В поисках Авеля - страница 9



– Какой ты пылкий, Авель, – повторила она, касаясь его лица губами.

Он тогда еще не знал, но она действительно хорошо целовалась, и не только целовалась – без всякого любовного чувства, без похоти, чисто технически. Ее это забавляло, придавало уверенности в себе. И с мальчиками было безопасно, так как она полностью контролировала ситуацию.

Разумеется, он кончил в штаны; лицо его горело, руки тряслись. Было стыдно, но одновременно он чувствовал и пьянящее болезненное облегчение.

– Какой ты пылкий, Авель, – смеялась она, – легче тебе стало? Хочешь еще?

Авель не знал, что отвечать. Уши его пламенели. Он кивнул. Да, ему стало легче. Да, он хотел еще.

– А будешь со мной геометрией заниматься? А то нам столько задают, я часами сижу. И алгеброй заодно. Мопс сказал, что часы сократили и раз в классе не успеваем, основные оценки будут по домашним работам. Тебе раз плюнуть, а для меня облегчение.

Авель щелкал синусы-котангенсы как бог, а Ривка на будущий год могла выйти из гимназии с серебряной медалью. Для этого нужно было подтянуть геометрию, которая никак не подтягивалась. В гимназии рассказывали про Адама Смита, который в своей книге «Исследование о природе и причинах богатства» писал: «Дай то, что нужно мне, и я дам то, что нужно тебе». Мудрецы всегда говорят одно, имея в виду другое. А иногда другое имеют в виду те, кто слушает мудрецов. Во всяком случае, они заключили договор ко взаимной выгоде и даже удивительно, насколько эти отношения были свободны от сантиментов.

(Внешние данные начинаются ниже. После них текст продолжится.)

-- ==== Sys2Proof/Certificates/Slice0/Obligations.lean ====
section
/-! DEFINITION. The statements for the provers. -/

open Sys2Proof Sys2Proof.Machine

/-! ## Encoding -/

/-- Decoding the word of a well-formed instruction gives the instruction back, for every instruction and operand. -/
def Obligations.DecodeEncode : Prop := ∀ i : Instr, i.wellFormed = true → decode (encode i) = .ok i

/-- Every word that decodes is the word of the instruction it decodes to, which is well-formed: no bit of a word is
dropped, and no word is read as an instruction it does not spell. -/
def Obligations.EncodeDecode : Prop :=
  ∀ (w : Half) (i : Instr), decode w = .ok i → i.wellFormed = true ∧ encode i = w

/-- A few words of each family, written out from the patterns of tables 2.11 to 2.16. -/
def Obligations.DecodeWords : Prop :=
  decode 0xE180 = .ok (.movImm 0x80 1) ∧ decode 0xD201 = .ok (.movLPc 1 2) ∧ decode 0x2F16 = .ok (.movLStoreDec 1 15) ∧
  decode 0x321E = .ok (.addc 1 2) ∧ decode 0x3214 = .ok (.div1 1 2) ∧ decode 0x421F = .ok (.macW 1 2) ∧
  decode 0xCD0F = .ok (.andB 0x0F) ∧ decode 0x411B = .ok (.tasB 1) ∧ decode 0x4124 = .ok (.rotcl 1) ∧
  decode 0x8F02 = .ok (.bfS 0x02) ∧ decode 0xA7FF = .ok (.bra 0x7FF) ∧ decode 0x410E = .ok (.ldcSr 1) ∧
  decode 0x002B = .ok .rte ∧ decode 0xC320 = .ok (.trapa 0x20)

/-- H'F000 to H'FFFF are the undefined codes that raise an illegal instruction exception (rule R162). That no other word is
one is decision D16, the model's choice with the spec's (log entry 16): of those the manual says only that operation is not
guaranteed. -/
def Obligations.IllegalCodes : Prop := ∀ w : Half, decode w = .error .illegalCode ↔ 0xF000 ≤ w.toNat

/-! ## Data transfer -/

/-- The register forms (rules R201, R204, R236 to R239). The bytes of SWAP.B and the halves of SWAP.W and XTRCT are named
by their bits. -/
def Obligations.RegisterMoves : Prop :=
  ∀ (s : State) (m n : Reg) (imm : BitVec 8),
    Runs (.movImm imm n) s (fun t => (t.reg n).toInt = imm.toInt ∧ s.frameAll t [n] [] [] false) ∧
    Runs (.mov m n) s (fun t => t.reg n = s.reg m ∧ s.frameAll t [n] [] [] false) ∧
    Runs (.movt n) s (fun t => (t.reg n).toNat = (if s.flagT then 1 else 0) ∧ s.frameAll t [n] [] [] false) ∧
    Runs (.swapB m n) s (fun t => (∀ k, k < 8 → bitOf (t.reg n) k = bitOf (s.reg m) (k + 8)) ∧
      (∀ k, 8 ≤ k → k < 16 → bitOf (t.reg n) k = bitOf (s.reg m) (k - 8)) ∧
      (∀ k, 16 ≤ k → bitOf (t.reg n) k = bitOf (s.reg m) k) ∧ s.frameAll t [n] [] [] false) ∧
    Runs (.swapW m n) s (fun t => (∀ k, k < 16 → bitOf (t.reg n) k = bitOf (s.reg m) (k + 16)) ∧
      (∀ k, 16 ≤ k → k < 32 → bitOf (t.reg n) k = bitOf (s.reg m) (k - 16)) ∧ s.frameAll t [n] [] [] false) ∧
    Runs (.xtrct m n) s (fun t => (∀ k, k < 16 → bitOf (t.reg n) k = bitOf (s.reg n) (k + 16)) ∧
      (∀ k, 16 ≤ k → k < 32 → bitOf (t.reg n) k = bitOf (s.reg m) (k - 16)) ∧ s.frameAll t [n] [] [] false)

/-- The loads from a register's address: indirect, post-increment, with displacement, indexed, and from GBR (rules R208
to R210, R214 to R216, R220 to R222, R226 to R228, R232 to R234). That a post-increment load into its own address
register leaves the loaded value there is the model's choice (log entry 12). -/
def Obligations.RegisterLoads : Prop :=
  ∀ (s : State) (m n : Reg) (d : Nat),
    Loads (.movBLoad m n) s .byte (s.reg m) n [] ∧ Loads (.movWLoad m n) s .word (s.reg m) n [] ∧
    Loads (.movLLoad m n) s .long (s.reg m) n [] ∧ Loads (.movBLoadInc m n) s .byte (s.reg m) n [m] ∧
    Loads (.movWLoadInc m n) s .word (s.reg m) n [m] ∧ Loads (.movLLoadInc m n) s .long (s.reg m) n [m] ∧
    Loads (.movBLoadDisp d m) s .byte (s.reg m + BitVec.ofNat 32 d) 0 [] ∧
    Loads (.movWLoadDisp d m) s .word (s.reg m + BitVec.ofNat 32 (2 * d)) 0 [] ∧
    Loads (.movLLoadDisp d m n) s .long (s.reg m + BitVec.ofNat 32 (4 * d)) n [] ∧
    Loads (.movBLoadIdx m n) s .byte (s.reg 0 + s.reg m) n [] ∧
    Loads (.movWLoadIdx m n) s .word (s.reg 0 + s.reg m) n [] ∧
    Loads (.movLLoadIdx m n) s .long (s.reg 0 + s.reg m) n [] ∧
    Loads (.movBLoadGbr d) s .byte (s.gbr + BitVec.ofNat 32 d) 0 [] ∧
    Loads (.movWLoadGbr d) s .word (s.gbr + BitVec.ofNat 32 (2 * d)) 0 [] ∧
    Loads (.movLLoadGbr d) s .long (s.gbr + BitVec.ofNat 32 (4 * d)) 0 []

Это стало частичным решением проблемы, но не любовью.

А хотелось любви.

* * *

В последние дни августа бабушка, дедушка, все Голубовские, включая безумную Софу, заявились к Мирону на Школьную. С собой притащили два воза барахла, все, что удалось спешно погрузить на телеги. Дедушкину бричку и семейный экипаж военные реквизировали для армейских нужд вместе с лошадьми и коровами, но двух упряжных все же оставили – это позволило вывезти хоть что-то. Пока женщины пытались наскоро обустроиться, мужчины отправились искать места для лошадей. Повсюду стояли воинские части, с Запада бесконечным потоком везли увечных, просились на постой беженцы… С местом в Минске было плохо.

Вечером собралась родня. «Мы бы, может, цеплялись до последнего за эту мельницу и за хозяйство, – объясняла им бабушка Броня, – но исправник наш, да простит его Всевышний за жадность, не хотел возвращать тридцать рублей долгу и донес, что мы симпатизируем германцам, а значит подлежим высылке из зоны военных действий как ненадежный элемент. И вот мы здесь, целые и здоровые, хвала Творцу нашему, а имущество все пропало, туда ему и дорога…»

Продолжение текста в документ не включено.